Может ли фонетика играть важную роль в жизни? И не просто в жизни, а, скажем, в технике? Я наткнулся на уникальный пример того, что может. Искусственные, ничего не значившие в русском языке слова придуманы были только из тех соображений, чтобы их в условиях плохой слышимости можно было, тем не менее, ясно различить. Это: майна и вира. В них ударные гласные резко отличны по звуку. Но еще й придает первому слову свою слуховую окраску, звучит не просто а, а ай. Спутать ай и ир невозможно, даже если кричат снизу, а тот, кому кричат, сидит в кабине подъемного крана.
Дальнейший поиск в интернете показал, что «майна» и «вира» – это морские термины древних финикийцев.

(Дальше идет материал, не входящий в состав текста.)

-- ==== Sys2Proof/Laws/Ops.lean ====
section
/-! SUPPORT. What each shared operation of `Machine/Ops.lean`, `LaneOps.lean` and `RunOps.lean` can change: for every field of State that
an operation leaves, one lemma, and for register fields what a read then gives. -/

set_option Elab.async false

namespace Sys2Proof.Machine

/-- A fold of updates leaves what every update leaves. -/
theorem foldl_keeps {α β : Type} (f : State → α → State) (g : State → β) (h : ∀ m x, g (f m x) = g m) (l : List α) (m : State) :
    g (l.foldl f m) = g m := by
  induction l generalizing m with
  | nil => rfl
  | cons x l ih => simp [List.foldl, ih, h]

/-- A fold of updates keeps a property that every update keeps. -/
theorem foldl_preserves {α : Type} (f : State → α → State) (P : State → Prop) (h : ∀ m x, P m → P (f m x)) (l : List α) (m : State)
    (hm : P m) : P (l.foldl f m) := by
  induction l generalizing m with
  | nil => exact hm
  | cons x l ih => exact ih _ (h m x hm)

@[simp] theorem State.message_pending (m : State) (k v : Nat) : (m.message k v).pending = m.pending := by
  unfold State.message; dsimp only; split
  · rfl
  · split <;> rfl
@[simp] theorem State.message_held (m : State) (k v : Nat) : (m.message k v).held = m.held := by
  unfold State.message; dsimp only; split
  · rfl
  · split <;> rfl
@[simp] theorem State.message_pace (m : State) (k v : Nat) : (m.message k v).pace = m.pace := by
  unfold State.message; dsimp only; split
  · rfl
  · split <;> rfl
@[simp] theorem State.message_freeCtr (m : State) (k v : Nat) : (m.message k v).freeCtr = m.freeCtr := by
  unfold State.message; dsimp only; split
  · rfl
  · split <;> rfl
@[simp] theorem State.message_variant (m : State) (k v : Nat) : (m.message k v).variant = m.variant := by
  unfold State.message; dsimp only; split
  · rfl
  · split <;> rfl
@[simp] theorem State.message_straps (m : State) (k v : Nat) : (m.message k v).straps = m.straps := by
  unfold State.message; dsimp only; split
  · rfl
  · split <;> rfl
@[simp] theorem State.message_profile (m : State) (k v : Nat) : (m.message k v).profile = m.profile := by
  unfold State.message; dsimp only; split
  · rfl
  · split <;> rfl
@[simp] theorem State.message_chainEnd (m : State) (k v : Nat) : (m.message k v).chainEnd = m.chainEnd := by
  unfold State.message; dsimp only; split
  · rfl
  · split <;> rfl
@[simp] theorem State.message_regs (m : State) (k v : Nat) : (m.message k v).regs = m.regs := by
  unfold State.message; dsimp only; split
  · rfl
  · split <;> rfl
@[simp] theorem State.message_lat (m : State) (k v : Nat) : (m.message k v).lat = m.lat := by
  unfold State.message; dsimp only; split
  · rfl
  · split <;> rfl
@[simp] theorem State.message_lanes (m : State) (k v : Nat) : (m.message k v).lanes = m.lanes := by
  unfold State.message; dsimp only; split
  · rfl
  · split <;> rfl
@[simp] theorem State.message_locks (m : State) (k v : Nat) : (m.message k v).locks = m.locks := by
  unfold State.message; dsimp only; split
  · rfl
  · split <;> rfl
@[simp] theorem State.message_ctxs (m : State) (k v : Nat) : (m.message k v).ctxs = m.ctxs := by
  unfold State.message; dsimp only; split
  · rfl
  · split <;> rfl
@[simp] theorem State.message_engOps (m : State) (k v : Nat) : (m.message k v).engOps = m.engOps := by
  unfold State.message; dsimp only; split
  · rfl
  · split <;> rfl
@[simp] theorem State.message_seqs (m : State) (k v : Nat) : (m.message k v).seqs = m.seqs := by
  unfold State.message; dsimp only; split
  · rfl
  · split <;> rfl
@[simp] theorem State.message_segTab (m : State) (k v : Nat) : (m.message k v).segTab = m.segTab := by
  unfold State.message; dsimp only; split
  · rfl
  · split <;> rfl
@[simp] theorem State.message_acqs (m : State) (k v : Nat) : (m.message k v).acqs = m.acqs := by
  unfold State.message; dsimp only; split
  · rfl
  · split <;> rfl
@[simp] theorem State.message_substs (m : State) (k v : Nat) : (m.message k v).substs = m.substs := by
  unfold State.message; dsimp only; split
  · rfl
  · split <;> rfl
@[simp] theorem State.message_tiles (m : State) (k v : Nat) : (m.message k v).tiles = m.tiles := by
  unfold State.message; dsimp only; split
  · rfl
  · split <;> rfl
@[simp] theorem State.message_flight (m : State) (k v : Nat) : (m.message k v).flight = m.flight := by
  unfold State.message; dsimp only; split
  · rfl
  · split <;> rfl
@[simp] theorem State.message_tscap (m : State) (k v : Nat) : (m.message k v).tscap = m.tscap := by
  unfold State.message; dsimp only; split
  · rfl
  · split <;> rfl
@[simp] theorem State.message_arc (m : State) (k v : Nat) : (m.message k v).arc = m.arc := by
  unfold State.message; dsimp only; split
  · rfl
  · split <;> rfl
@[simp] theorem State.message_written (m : State) (k v : Nat) : (m.message k v).written = m.written := by
  unfold State.message; dsimp only; split
  · rfl
  · split <;> rfl
@[simp] theorem State.message_poison (m : State) (k v : Nat) : (m.message k v).poison = m.poison := by
  unfold State.message; dsimp only; split
  · rfl
  · split <;> rfl
@[simp] theorem State.message_latent (m : State) (k v : Nat) : (m.message k v).latent = m.latent := by
  unfold State.message; dsimp only; split
  · rfl
  · split <;> rfl
@[simp] theorem State.message_fns (m : State) (k v : Nat) : (m.message k v).fns = m.fns := by
  unfold State.message; dsimp only; split
  · rfl
  · split <;> rfl
@[simp] theorem State.message_cqs (m : State) (k v : Nat) : (m.message k v).cqs = m.cqs := by
  unfold State.message; dsimp only; split
  · rfl
  · split <;> rfl
@[simp] theorem State.message_rqs (m : State) (k v : Nat) : (m.message k v).rqs = m.rqs := by
  unfold State.message; dsimp only; split
  · rfl
  · split <;> rfl
@[simp] theorem State.message_dmas (m : State) (k v : Nat) : (m.message k v).dmas = m.dmas := by
  unfold State.message; dsimp only; split
  · rfl
  · split <;> rfl
@[simp] theorem State.message_hostMem (m : State) (k v : Nat) : (m.message k v).hostMem = m.hostMem := by
  unfold State.message; dsimp only; split
  · rfl
  · split <;> rfl
@[simp] theorem State.message_cals (m : State) (k v : Nat) : (m.message k v).cals = m.cals := by
  unfold State.message; dsimp only; split
  · rfl
  · split <;> rfl
@[simp] theorem State.message_catalogue (m : State) (k v : Nat) : (m.message k v).catalogue = m.catalogue := by
  unfold State.message; dsimp only; split
  · rfl
  · split <;> rfl
@[simp] theorem State.message_nv (m : State) (k v : Nat) : (m.message k v).nv = m.nv := by
  unfold State.message; dsimp only; split
  · rfl
  · split <;> rfl
@[simp] theorem State.message_faultLog (m : State) (k v : Nat) : (m.message k v).faultLog = m.faultLog := by
  unfold State.message; dsimp only; split
  · rfl
  · split <;> rfl
@[simp] theorem State.message_pfRecs (m : State) (k v : Nat) : (m.message k v).pfRecs = m.pfRecs := by
  unfold State.message; dsimp only; split
  · rfl
  · split <;> rfl
@[simp] theorem State.message_wl (m : State) (k v : Nat) : (m.message k v).wl = m.wl := by
  unfold State.message; dsimp only; split
  · rfl
  · split <;> rfl
@[simp] theorem State.message_cur (m : State) (k v : Nat) : (m.message k v).cur = m.cur := by
  unfold State.message; dsimp only; split
  · rfl
  · split <;> rfl

/-! A message changes the count of messages and nothing else (R415). -/

@[simp] theorem signal_pending (b a : State) (p : Page) : (signal b a p).pending = a.pending := by
  unfold signal; exact foldl_keeps _ (·.pending) (fun m x => by split <;> simp) _ _
@[simp] theorem signal_held (b a : State) (p : Page) : (signal b a p).held = a.held := by
  unfold signal; exact foldl_keeps _ (·.held) (fun m x => by split <;> simp) _ _
@[simp] theorem signal_pace (b a : State) (p : Page) : (signal b a p).pace = a.pace := by
  unfold signal; exact foldl_keeps _ (·.pace) (fun m x => by split <;> simp) _ _
@[simp] theorem signal_freeCtr (b a : State) (p : Page) : (signal b a p).freeCtr = a.freeCtr := by
  unfold signal; exact foldl_keeps _ (·.freeCtr) (fun m x => by split <;> simp) _ _
@[simp] theorem signal_variant (b a : State) (p : Page) : (signal b a p).variant = a.variant := by
  unfold signal; exact foldl_keeps _ (·.variant) (fun m x => by split <;> simp) _ _
@[simp] theorem signal_straps (b a : State) (p : Page) : (signal b a p).straps = a.straps := by
  unfold signal; exact foldl_keeps _ (·.straps) (fun m x => by split <;> simp) _ _
@[simp] theorem signal_profile (b a : State) (p : Page) : (signal b a p).profile = a.profile := by
  unfold signal; exact foldl_keeps _ (·.profile) (fun m x => by split <;> simp) _ _
@[simp] theorem signal_chainEnd (b a : State) (p : Page) : (signal b a p).chainEnd = a.chainEnd := by
  unfold signal; exact foldl_keeps _ (·.chainEnd) (fun m x => by split <;> simp) _ _
@[simp] theorem signal_regs (b a : State) (p : Page) : (signal b a p).regs = a.regs := by
  unfold signal; exact foldl_keeps _ (·.regs) (fun m x => by split <;> simp) _ _
@[simp] theorem signal_lat (b a : State) (p : Page) : (signal b a p).lat = a.lat := by
  unfold signal; exact foldl_keeps _ (·.lat) (fun m x => by split <;> simp) _ _
@[simp] theorem signal_lanes (b a : State) (p : Page) : (signal b a p).lanes = a.lanes := by
  unfold signal; exact foldl_keeps _ (·.lanes) (fun m x => by split <;> simp) _ _
@[simp] theorem signal_locks (b a : State) (p : Page) : (signal b a p).locks = a.locks := by
  unfold signal; exact foldl_keeps _ (·.locks) (fun m x => by split <;> simp) _ _
@[simp] theorem signal_ctxs (b a : State) (p : Page) : (signal b a p).ctxs = a.ctxs := by
  unfold signal; exact foldl_keeps _ (·.ctxs) (fun m x => by split <;> simp) _ _
@[simp] theorem signal_engOps (b a : State) (p : Page) : (signal b a p).engOps = a.engOps := by
  unfold signal; exact foldl_keeps _ (·.engOps) (fun m x => by split <;> simp) _ _
@[simp] theorem signal_seqs (b a : State) (p : Page) : (signal b a p).seqs = a.seqs := by
  unfold signal; exact foldl_keeps _ (·.seqs) (fun m x => by split <;> simp) _ _
@[simp] theorem signal_segTab (b a : State) (p : Page) : (signal b a p).segTab = a.segTab := by
  unfold signal; exact foldl_keeps _ (·.segTab) (fun m x => by split <;> simp) _ _
@[simp] theorem signal_acqs (b a : State) (p : Page) : (signal b a p).acqs = a.acqs := by
  unfold signal; exact foldl_keeps _ (·.acqs) (fun m x => by split <;> simp) _ _
@[simp] theorem signal_substs (b a : State) (p : Page) : (signal b a p).substs = a.substs := by
  unfold signal; exact foldl_keeps _ (·.substs) (fun m x => by split <;> simp) _ _
@[simp] theorem signal_tiles (b a : State) (p : Page) : (signal b a p).tiles = a.tiles := by
  unfold signal; exact foldl_keeps _ (·.tiles) (fun m x => by split <;> simp) _ _
@[simp] theorem signal_flight (b a : State) (p : Page) : (signal b a p).flight = a.flight := by
  unfold signal; exact foldl_keeps _ (·.flight) (fun m x => by split <;> simp) _ _
@[simp] theorem signal_tscap (b a : State) (p : Page) : (signal b a p).tscap = a.tscap := by
  unfold signal; exact foldl_keeps _ (·.tscap) (fun m x => by split <;> simp) _ _
@[simp] theorem signal_arc (b a : State) (p : Page) : (signal b a p).arc = a.arc := by
  unfold signal; exact foldl_keeps _ (·.arc) (fun m x => by split <;> simp) _ _
@[simp] theorem signal_written (b a : State) (p : Page) : (signal b a p).written = a.written := by
  unfold signal; exact foldl_keeps _ (·.written) (fun m x => by split <;> simp) _ _
@[simp] theorem signal_poison (b a : State) (p : Page) : (signal b a p).poison = a.poison := by
  unfold signal; exact foldl_keeps _ (·.poison) (fun m x => by split <;> simp) _ _
@[simp] theorem signal_latent (b a : State) (p : Page) : (signal b a p).latent = a.latent := by
  unfold signal; exact foldl_keeps _ (·.latent) (fun m x => by split <;> simp) _ _
@[simp] theorem signal_fns (b a : State) (p : Page) : (signal b a p).fns = a.fns := by
  unfold signal; exact foldl_keeps _ (·.fns) (fun m x => by split <;> simp) _ _
@[simp] theorem signal_cqs (b a : State) (p : Page) : (signal b a p).cqs = a.cqs := by
  unfold signal; exact foldl_keeps _ (·.cqs) (fun m x => by split <;> simp) _ _
@[simp] theorem signal_rqs (b a : State) (p : Page) : (signal b a p).rqs = a.rqs := by
  unfold signal; exact foldl_keeps _ (·.rqs) (fun m x => by split <;> simp) _ _
@[simp] theorem signal_dmas (b a : State) (p : Page) : (signal b a p).dmas = a.dmas := by
  unfold signal; exact foldl_keeps _ (·.dmas) (fun m x => by split <;> simp) _ _
@[simp] theorem signal_hostMem (b a : State) (p : Page) : (signal b a p).hostMem = a.hostMem := by
  unfold signal; exact foldl_keeps _ (·.hostMem) (fun m x => by split <;> simp) _ _
@[simp] theorem signal_cals (b a : State) (p : Page) : (signal b a p).cals = a.cals := by
  unfold signal; exact foldl_keeps _ (·.cals) (fun m x => by split <;> simp) _ _
@[simp] theorem signal_catalogue (b a : State) (p : Page) : (signal b a p).catalogue = a.catalogue := by
  unfold signal; exact foldl_keeps _ (·.catalogue) (fun m x => by split <;> simp) _ _
@[simp] theorem signal_nv (b a : State) (p : Page) : (signal b a p).nv = a.nv := by
  unfold signal; exact foldl_keeps _ (·.nv) (fun m x => by split <;> simp) _ _
@[simp] theorem signal_faultLog (b a : State) (p : Page) : (signal b a p).faultLog = a.faultLog := by
  unfold signal; exact foldl_keeps _ (·.faultLog) (fun m x => by split <;> simp) _ _
@[simp] theorem signal_pfRecs (b a : State) (p : Page) : (signal b a p).pfRecs = a.pfRecs := by
  unfold signal; exact foldl_keeps _ (·.pfRecs) (fun m x => by split <;> simp) _ _
@[simp] theorem signal_wl (b a : State) (p : Page) : (signal b a p).wl = a.wl := by
  unfold signal; exact foldl_keeps _ (·.wl) (fun m x => by split <;> simp) _ _
@[simp] theorem signal_cur (b a : State) (p : Page) : (signal b a p).cur = a.cur := by
  unfold signal; exact foldl_keeps _ (·.cur) (fun m x => by split <;> simp) _ _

Вира (вверх) – буквально означает «в воздух», майна (вниз) – буквально, «в воду». Несмотря на то, что финикийцы считаются «потерянной цивилизацией» и историкам известно не так много о них, слова с подобными корнями встречаются во многих европейских зыках. Например, на итальянском «maina» означает убирать, опускать, а «virare» – поворачивать. Немецкие, сходные по звучанию слова «ihre» и «meine» могут символизировать отношения того, кто тянет, и того, кто управляет тем, что тянут (допустим, груз на веревке), то есть направлением – «на тебя», «на меня».
Как известно, на Руси было достаточно много итальянских архитекторов. Руководя действиями строителей на своем языке, они прочно закрепили эти термины в строительной практике. И по прошествии веков на стройках через мегафоны и громкоговорители звучит древний язык финикийцев, переложенный на русский лад: «Майнуй потихоньку, правее, правее, вира….».

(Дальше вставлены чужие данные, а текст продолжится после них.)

-- ==== Sys2Proof/Tests/Slice0.lean ====
section
/-! SUPPORT. The model's own tests: an ill-formed command for each check of WellFormed, single steps with results worked out from
the rules named, and for each obligation with hypotheses one theorem `witness_<obligation>` that shows, for each of its clauses, a
concrete state and operands that meet all hypotheses of the clause together. -/

set_option Elab.async false

namespace Sys2Proof.Tests
open Sys2Proof Sys2Proof.Machine

/-! States and helpers. -/

/-- Everything is on, ready and idle: the link is mUp, REFIN is good. -/
def mUp : State :=
  (({ cur := { linkUp := true, perst := false, allowUw := 190000000 } : State }.w .pwr .pwrDomStat (2 ^ 20 - 1)).ws .dev
    [(.devStatReady, 1), (.devCapArcSize, 4)]).w .pace .paceRefinOk 1

/-- A LIVE lane field stored and in force. -/
def lv (m : State) (p : Page) (l : List (Fld × Nat)) : State := (m.ws p l).latch p (l.map (·.1))

/-- `mUp` with its lane fields of T00 L0 as they are stored in force, and the switch state given. -/
def lsw (sw : Nat) (m : State := mUp) (t : Nat := 0) (s : Nat := 0) : State := m.w (.lane t s) .laneSwState sw

/-- An acquisition of T00 that R208 lets arm: lane 0, 64 frames. -/
def acqSet : State := mUp.ws (.acq 0) [(.pageEn, 1), (.acqLanes, 1), (.acqLenm1, 63), (.acqRrThresh, 1), (.acqDestPages, 1)]

/-- Module 0 of two, its Walul port 1 UP. -/
def wl0 : State := mUp.ws .wl [(.wlTopo, 1), (.wlPState 1, 2)]

/-- Module 1 of two: module 0 is reached through port 1. -/
def wl1 : State := { wl0.w .dev .devStrapIndex 1 with wl := { via := [1] } }

/-- `m` with nothing left of function 0's Archive bandwidth in the present window. -/
def noArc (m : State := mUp) : State := { m with cur := { m.cur with acct := { debt := [(0, 1)] } } }

/-- `m` with T00 L0 held by the sequencer. -/
def held0 (m : State := lsw 4) : State := m.setLane 0 0 { owner := some .seq }

/-- Context 0 on T00 L0, CONNECTED and its own, RUNNING on engine 0 before the first of the descriptors `l`. -/
def run (l : List (List Word)) (sw : Nat := 4) : State :=
  ((lsw sw).setLane 0 0 { owner := some (.ctx 0) }).setCtx 0
    { st := .running, engine := some 0, par := ⟨0, false, 0, l.length, 0, 0, 0, false, 15, 15⟩, members := [0],
      fetched := l.zipIdx.map fun (d, i) => (i, d) }

/-- Context 0 of T00 L0 in the state `st`. -/
def ctxIn (st : CtxSt) (m : State := mUp) : State :=
  m.setCtx 0 { st := st, par := ⟨0, false, 0, 1, 0, 0, 0, false, 15, 15⟩, members := [0] }

/-- Entry `n` of the segment table of T00. -/
def segAt (n : Nat) (ws : List Nat) (m : State := mUp) : State :=
  ws.zipIdx.foldl (fun m (w, k) => { m with segTab := tabSet m.segTab (8 * n + k) (BitVec.ofNat 32 w) }) m

/-- The sequencer of T00 in state `st` over T00 L0 with entry 0 of word 0 `w0`, 9 granules, one repetition. -/
def seqAt (st w0 : Nat) (q : SeqDyn) (m : State := mUp) : State :=
  ((segAt 0 [w0, 0, 9, 1] m).ws (.seq 0) [(.pageEn, 1), (.seqState, st), (.seqLanes, 1), (.seqDiv, 80), (.seqPrime, 2)]).setSeq 0 q

/-- A calibration request for T00 L0. -/
def calP : CalParams := ⟨[1], 0, 1, 0, false, 0, 15⟩
/-- A run of it. -/
def calR : CalRun := { id := 0, fn := 0, p := calP }
def pass0 : PassMeas := {}
def qual0 : Quality := {}
/-- Values that a run keeps for its commit. -/
def keep0 : KeptCal := { set := 0, data := {}, q := {}, tSet := 0 }

/-- Result queue `r` of function `fn` enabled, its tag bytes behind its data. -/
def ringOn (fn r : Nat) : State := (mUp.ws (.q fn) [(.rqEn r, 1), (.rqTbaseLo r, 0x10000)]).setFn fn { bme := true }

/-- The state after a command that completes. -/
def after (c : Instr) (m : State) : State := match exec c m with | .next m' => m' | _ => m

/-! Well-formedness: for each check a command that breaks it, and commands at the edge of every range. -/

/-- Parameters of CTX_OPEN at the edge of their ranges (R122). -/
def ctxP : CtxParams := ⟨143, false, 0, 65536, 3, 1024, 15, false, 15, 15⟩
/-- Parameters of a calibration request at the edge of their ranges (R319). -/
def calW : CalParams := ⟨List.replicate 16 511, 65535, 31, 15, true, 65535, 15⟩

theorem test_wf_refuses_each_check : ([
    .registerWrite ⟨17, 0, 0⟩ 0, .registerWrite ⟨0, 1, 0⟩ 0, .registerWrite ⟨0, 0, 0x4000000⟩ 0, .registerWrite ⟨0, 4, 0x400000⟩ 0,
    .registerWrite ⟨0, 0, 2⟩ 0, .malformedAccess ⟨17, 0, 0⟩ true, .mbxSelWrite ⟨0, 0, 0x30⟩ 65536, .commit ⟨0, 0, 0x38⟩ 65536,
    .routeWrite ⟨0, 0, 2⟩ 0, .connect 17 0 0, .connect 0 16 0, .connect 0 0 10, .loadStrobe 16 0, .loadStrobe 0 15, .lanePulseGo 0 0 15,
    .tileGangWrite 0 0 4 0, .trip 0 0 2 0 0, .trip 0 0 0 0 128, .wmchkDone 0 0 [], .wmchkDone 0 0 (List.replicate 6 ⟨3, 0, true⟩),
    .ctxOpen 17 ctxP, .ctxOpen 0 { ctxP with lane := 256 }, .ctxOpen 0 { ctxP with laddr := 2 ^ 64 },
    .ctxOpen 0 { ctxP with llen := 2 ^ 17 }, .ctxOpen 0 { ctxP with prio := 4 }, .ctxOpen 0 { ctxP with qahead := 2048 },
    .ctxOpen 0 { ctxP with rq := 16 }, .ctxOpen 0 { ctxP with abortOn := 16 }, .ctxOpen 0 { ctxP with abortEv := 16 },
    .ctxStart 0 4096 0, .ctxStart 0 0 16, .ctxPrio 0 0 4, .ctxGo 0 8 0, .seqJumpReq 0 0 4096, .seqJreq 0 4 0, .acqArmIn 0 15,
    .patrolScrub (2 ^ 34) .clean, .bar2Read 0 (2 ^ 64) 1 [], .bar2Read 0 0 (2 ^ 32) [], .bar2Write 0 (2 ^ 64) [] false [],
    .batFire 0 0 256, .batTrkFire 0 256, .trigInput 8 0, .trigInput 0 128] : List Instr).all (fun c => !c.wf) = true := by
  decide +kernel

Однако, речь здесь не только об этимологии. Происхождение происхождением, но ведь итальянцы не просто так, не беспричинно позаимствовали именно у финикийцев эти слова, почему бы итальянцам не кричать просто по-итальянски: вверх, вниз? С чего бы это русские вдруг заговорили по-финикийски? Да потому что вверх, вниз по своим акустическим свойствам не годятся для этой цели. Они не так явственно различимы. Скорее всего, и в финикийском эти слова не просто так родились. Я думаю, моя версия – фонетическая – имеет под собой здоровую основу. То, что в русском эти слова заимствованы, для этой версии не имеет значения.

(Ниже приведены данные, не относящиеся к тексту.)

-- ==== Sys2Proof/Machine/Tab.lean ====
section
/-!
DEFINITION. Machine/Tab.lean: sparse tables in one canonical form (keys strictly rising, no entry
equal to the default), and byte ranges over them. Every memory of the device is such a table.
-/

/-- Put an element before the first one that it may precede. -/
def List.sortedInsert {α : Type} (le : α → α → Bool) (a : α) : List α → List α
  | [] => [a]
  | b :: bs => if le a b then a :: b :: bs else b :: List.sortedInsert le a bs

/-- A list in ascending order; of equal elements the earlier comes first. -/
def List.stableSort {α : Type} (l : List α) (le : α → α → Bool) : List α := l.foldr (List.sortedInsert le) []

namespace Sys2Proof

/-- The entry of key `k`, or the default. -/
def Tab.get {α : Type} (d : α) : Tab α → Nat → α
  | [], _ => d
  | (k', v) :: t, k => if k = k' then v else Tab.get d t k

/-- Set the entry of key `k`; setting the default removes it. -/
def Tab.set {α : Type} [DecidableEq α] (d : α) : Tab α → Nat → α → Tab α
  | [], k, v => if v = d then [] else [(k, v)]
  | (k', v') :: t, k, v =>
    if k < k' then (if v = d then (k', v') :: t else (k, v) :: (k', v') :: t)
    else if k = k' then (if v = d then t else (k, v) :: t)
    else (k', v') :: Tab.set d t k v

/-- The canonical form: keys strictly rising, no entry equal to the default. -/
def Tab.wf {α : Type} [DecidableEq α] (d : α) : Tab α → Bool
  | [] => true
  | (k, v) :: t => decide (v ≠ d) && t.all (fun p => decide (k < p.1)) && Tab.wf d t

/-- The `n` entries from key `k` up. -/
def Tab.range {α : Type} (d : α) (t : Tab α) (k : Nat) : Nat → List α
  | 0 => []
  | n + 1 => Tab.get d t k :: Tab.range d t (k + 1) n

/-- Set entries from key `k` up to the values of a list, in ascending order. -/
def Tab.setRange {α : Type} [DecidableEq α] (d : α) (t : Tab α) (k : Nat) : List α → Tab α
  | [] => t
  | v :: vs => Tab.setRange d (Tab.set d t k v) (k + 1) vs

/-- Change every listed entry; an entry that becomes the default leaves the list. -/
def Tab.mapv {α : Type} [DecidableEq α] (d : α) (f : α → α) : Tab α → Tab α
  | [] => []
  | (k, v) :: t => if f v = d then Tab.mapv d f t else (k, f v) :: Tab.mapv d f t

/-- Byte `k` of a little-endian value (R10). -/
def byteOf (v k : Nat) : Byte := BitVec.ofNat 8 (v / 256 ^ k)

/-- The low `n` bytes of a value, little-endian (R10). -/
def toBytes (n v : Nat) : List Byte := (List.range n).map (byteOf v)

/-- The value of a little-endian byte list (R10). -/
def ofBytes : List Byte → Nat
  | [] => 0
  | b :: bs => b.toNat + 256 * ofBytes bs

end Sys2Proof
end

В принципе, языков такое множество, что каждому слову можно при желании найти родственника. Но почему языки (все!) остановили свой выбор именно на майна и вира, моя версия объясняет, а другие нет.
Кстати, думаю, что и полундра укрепилось в языке благодаря своей звучности (раскатистое ндр в сочетании с гулким у). И наоборот, блатное атас требовало, чтобы его не услышал тот, кому оно не предназначалось. Отсюда и легкий шелест этого слова, похожего на шепот.